Friday, October 1, 2010

Quick Turnaround

Here's a tiny update.  We got our passports today, much more quickly than expected.  In just 11 days from when we applied for them, actually.  Well done, Feds!  Maybe it's due to the recently increased fees for passports.  Whatever it is, it was unexpected.  We were giving ourselves 6 weeks to get our passports back and complete our paperwork in that time.  There are still some other items we're working on now.  I submitted a list of questions to our gracious application assistant at our adoption agency today, too.  Her answers will help us with our paperwork.

As far as travelling goes, at the start of this process, I thought a lot about our little girl waiting for us.  After the initial excitement, I really didn't allow myself to think about the actual travelling to Ethiopia and meeting her (and leaving her) and going back to bring her home.  But lately, I'm going there in my mind.  Purchasing plane tickets.  Packing bags.  The smells and sights of the city.  Marathon flights, one with our little one.  Arriving home, our baby girl's HOME.  HER house.  HER brothers.  HER room.  It's a thrill to think of our family all together at the dinner table.

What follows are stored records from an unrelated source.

/-- The packets that are acted on (R97 to R104, R112, R119, R120, R123): LAUNCH's grid joins the order of acceptance; CREATE
makes a free context loading where its record passes the checks, and answers with the first that fails; UPDATE takes a
record's new values and its breakpoints; MOVE brings a context into migrating; RESUME ends a faulted context's grids
with status 0x08 and makes it ready; DESTROY wipes the context; CAPSTART opens a capture and CAPSTOP waits for its end;
and each answers 0x07 or 0x0C where the context's state does not allow it.

Contexts and captures go on (R97 to R99, R104, R115, R120, R122, R131, R344, R397): a loading context is ready with its
breakpoint entries; a capture ends when every team of its grids has retired and none of its records waits to be written, with its
drop count above STATUS 0; a wiped
context's identifier is free once every word due here is written and its translations, L1 copies, held words and grids
are gone; a grid that leaves with its context hands its deferred set and snapshot over.
The order and the moment of completion words, what a device's access waits for, and the fields of a record that cannot
be read are the model's reading (logs 23, 25, 43, 44, 53 and 55). -/
def Obligations.PacketsActOnContexts : Prop :=
  (∀ (i : Instr) (s s2 : State) (q : Nat) (r : QueueRights) (p : Packet), i = packetEventOf p.kind →
     Accepted s i q false r p s2 →
     let c := s2.ctx p.asid
     let cw := p.compWord r
     let answer := fun (u : State) (st : Nat) => exec i s = .next ((u.complete cw st).popPacket q)
     (p.kind = 1 → (∀ b, (s2.walk p.asid (p.w 1)).1 ≠ .wait b) →
       (∀ l, s2.packetLaunch p = some l → ∃ t, exec i s = .next t ∧ t.mem = s2.mem ∧ t.teams = s2.teams ∧
         t.grid s2.dsp.nextGrid = ({
           live := true, asid := p.asid, launch := l, cw := cw, moved := decide (c.st = .migrating)
           captured := decide (c.cap ≠ .off ∧ c.capQueue = q ∧ c.capStop = none) } : Grid) ∧
         (∀ k, k ≠ s2.dsp.nextGrid → t.grid k = s2.grid k) ∧ t.dsp.nextGrid = s2.dsp.nextGrid + 1 ∧
         t.dsp.order = s2.dsp.order ++ [s2.dsp.nextGrid] ∧ (q < 256 → t.queue q = (s2.queue q).next)) ∧
       (s2.packetLaunch p = none →
         let u := s2.walkEntry p.asid (p.w 1)
         (q < 256 → p.cwaddr = 0 → exec i s = .next (u.popPacket q)) ∧ (q < 256 → p.cwaddr ≠ 0 → answer u 0x0A) ∧
         (256 ≤ q → ∃ t, exec i s = .next t ∧ OnlyDispatcher u t ∧ t.mem = s2.mem ∧
           SMap.get 0 t.dsp.drops (queuePort r.number) = SMap.get 0 s2.dsp.drops (queuePort r.number) + 1))) ∧
     (p.kind = 2 → ∀ x s3, s2.readRecord (p.w 1) = (some x, s3) →
       let code := if !x.formOk then 1 else if (s3.ctx x.asid).st ≠ .free then 2 else if !x.valuesOk then 3
         else if !x.addressesOk then 4 else if !x.countsOk then 5 else if x.fields.priv && !r.priv then 6 else 0
       answer (if code = 0 then s3.setCtx x.asid { st := .loading, rcd := x.fields } else s3) code) ∧
     ((p.kind = 2 ∨ p.kind = 3 ∧ s2.noContext p.asid = false) → ∀ u, s2.readRecord (p.w 1) = (none, u) →
       ∃ t, exec i s = .next t ∧ StaysQueued u t ∧ t.ctxs = u.ctxs) ∧
     (p.kind = 3 → s2.noContext p.asid = true → answer s2 7) ∧
     (p.kind = 3 → s2.noContext p.asid = false → ∀ x s3, s2.readRecord (p.w 1) = (some x, s3) →
       let c := s3.ctx p.asid
       let same := x.asid = p.asid ∧ x.fields.ptroot = c.rcd.ptroot ∧ x.fields.det = c.rcd.det ∧ x.fields.priv = c.rcd.priv
       (¬ same → answer s3 2) ∧ (same → x.formOk = false → answer s3 1) ∧
       (same → x.formOk = true → x.valuesOk = false → answer s3 3) ∧
       (same → x.formOk = true → x.valuesOk = true → x.addressesOk = false → answer s3 4) ∧
       (same → x.formOk = true → x.valuesOk = true → x.addressesOk = true → x.countsOk = false → answer s3 5) ∧
       (same → x.formOk = true → x.valuesOk = true → x.addressesOk = true → x.countsOk = true →
         (c.st = .loading → answer (s3.setCtx p.asid { c with rcd := x.fields, bps := [] }) 0) ∧
         (c.st ≠ .loading → ∀ bps s4, s3.readBreaks p.asid x.fields = (some bps, s4) →
           answer (s4.setCtx p.asid { s4.ctx p.asid with rcd := x.fields, bps := bps }) 0))) ∧
     (p.kind = 4 → (c.st = .ready ∨ c.st = .running ∨ c.st = .swapped) →
       (s2.hasStarted p.asid = true → answer (s2.setCtx p.asid { c with st := .migrating, moveTo := some (p.w 1 % 4096) }) 0) ∧
       (s2.hasStarted p.asid = false → ∃ t, exec i s = .next t ∧
         t.ctx p.asid = { c with st := .wiped, moveTo := some (p.w 1 % 4096) } ∧ t.teams = s2.teams)) ∧
     (p.kind = 4 → ¬ (c.st = .ready ∨ c.st = .running ∨ c.st = .swapped) → answer s2 7) ∧
     (p.kind = 5 → c.st ≠ .faulted → answer s2 7) ∧
     (p.kind = 5 → c.st = .faulted → ∃ u, answer u 0 ∧ u.ctx p.asid = { c with st := .ready, moveTo := none, faultNow := none } ∧
       (∀ a, a ≠ p.asid → u.ctx a = s2.ctx a) ∧
       ∀ k ∈ s2.gridsOf p.asid, (s2.grid k).regen = none → (u.grid k).endWith = some 8 ∧ (u.grid k).placed = []) ∧
     (p.kind = 6 → s2.noContext p.asid = true → answer s2 7) ∧
     (p.kind = 6 → s2.noContext p.asid = false → ∃ t, exec i s = .next t ∧ (t.ctx p.asid).st = .wiped ∧
       (∀ a, a ≠ p.asid → t.ctx a = s2.ctx a) ∧ (∀ k ∈ s2.gridsOf p.asid, t.grid k = {} ∧ k ∉ t.dsp.order) ∧
       ∀ x ∈ t.commands, x.fw = true ∨ s2.asidOf x.team ≠ p.asid) ∧
     (p.kind = 7 → c.cap = .off → answer (s2.setCtx p.asid { c with cap := .opened, capQueue := q, capWrites := 0, capDrops := 0 }) 0) ∧
     (p.kind = 7 → c.cap ≠ .off → answer s2 0x0C) ∧
     (p.kind = 8 → c.cap ≠ .off → c.capQueue = q → c.capStop = none →
       exec i s = .next ((s2.setCtx p.asid { c with capStop := some cw }).popPacket q)) ∧
     (p.kind = 8 → (c.cap = .off ∨ c.capQueue ≠ q ∨ c.capStop ≠ none) → answer s2 0x0C)) ∧
  (∀ (s u : State) (a : Nat) (bs : List BpEntry), s.turn = .event .contextLoaded (.nat a) → (s.ctx a).st = .loading →
    s.readBreaks a (s.ctx a).rcd = (some bs, u) →
    ∃ t, exec .contextLoaded s = .next t ∧ t = { u with ctxs := t.ctxs } ∧ t.ctx a = { u.ctx a with st := .ready, bps := bs } ∧
      ∀ b, b ≠ a → t.ctx b = u.ctx b) ∧
  (∀ (s : State) (a : Nat) (cw : CompWord), s.turn = .event .capstopComplete (.nat a) → (s.ctx a).capStop = some cw →
    let c := s.ctx a
    let ended := ∀ e ∈ s.grids, e.2.captured = true → e.2.live = true → e.2.asid = a → e.2.endWith = none → e.2.size ≤ e.2.retired
    let finished := fun (u : State) => exec .capstopComplete s =
      .next ((u.setCtx a { u.ctx a with cap := .off, capStop := none }).complete cw (Nat.min c.capDrops 0xFFFFFF * 256))
    let header := s.dispStore (some a) c.rcd.trbase (leBytes 8 c.capWrites ++ leBytes 8 c.capDrops) false
    let late := ∃ x ∈ s.dsp.late, x.kind = .trace ∧ x.asid = some a
    (¬ ended ∨ late → exec .capstopComplete s = .next s) ∧
    (ended → ¬ late → c.rcd.trpages = 0 → finished s) ∧
    (ended → ¬ late → c.rcd.trpages ≠ 0 → (∀ p, header.1 ≠ .wait p) → finished header.2) ∧
    (ended → ¬ late → c.rcd.trpages ≠ 0 → (∃ p, header.1 = .wait p) → exec .capstopComplete s = .next header.2)) ∧
  (∀ (s : State) (a : Nat), s.turn = .event .erasureComplete (.nat a) → (s.ctx a).st = .wiped → (s.ctx a).capStop = none →
    ((∃ k ∈ s.gridsOf a, (s.grid k).wordDue = true) → exec .erasureComplete s = .next s) ∧
    ((∀ k ∈ s.gridsOf a, (s.grid k).wordDue = false) →
      (∀ c ∈ s.commands ++ s.dsp.pg, c.fw = true ∨ s.asidOf c.team ≠ a) → (∀ x ∈ s.dsp.late, x.asid ≠ some a) →
    ∃ t, exec .erasureComplete s = .next t ∧ t.ctx a = {} ∧ (∀ b, b ≠ a → t.ctx b = s.ctx b) ∧
      (∀ quad, t.tlbOf quad = (s.tlbOf quad).filter (fun e => decide (e.asid ≠ a))) ∧
      (∀ k, ∀ c ∈ (t.line k).copies, c.asid ≠ a) ∧
      (∀ q, (t.queue q).held = (s.queue q).held.filter (fun h => decide (h.cw.asid ≠ some a))) ∧
      (∀ k ∈ s.gridsOf a, t.grid k = {} ∧ k ∉ t.dsp.order ∧
        ((s.grid k).started = true → ⟨a, (s.grid k).launch.seq, (s.grid k).deferred, (s.grid k).qr⟩ ∈ t.dsp.carried)) ∧
      ∀ k, k < 2 ^ 63 → t.byte k = s.byte k))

And then I get all teary and remember why this is a hard place to let myself go.  A little bit encourages me and reminds me why we're going through the work and expense of the adoption process.  Dwelling on it is hard, a reminder that our family is not complete.

But our Father endures with much patience and work and at great cost to Him a world where His family is not yet complete.  A worthy and not remotely coincidental example for me.

And in other life outside of this adoption.  I'm blessed to be working with a nonprofit in our city called JusticeMatters.  Tomorrow is our fall kickoff and training.  As the resident (read: only) poverty law attorney on the board, I have the privilege of addressing volunteer Christian attorneys and law students about the substantive law questions they can expect when they volunteer in our free legal clinics.  We have timed the training just right so that Duke law students wanting to escape their camp-out for basketball tickets can attend our approved training.  So we're expecting a crowd.  I'd appreciate your prayers as I address the group (along with other volunteers and some local dignitaries) and that they would see the need and respond to the call to serve and advocate for people of modest means in our city.

That's all for now.  Thanks for coming back.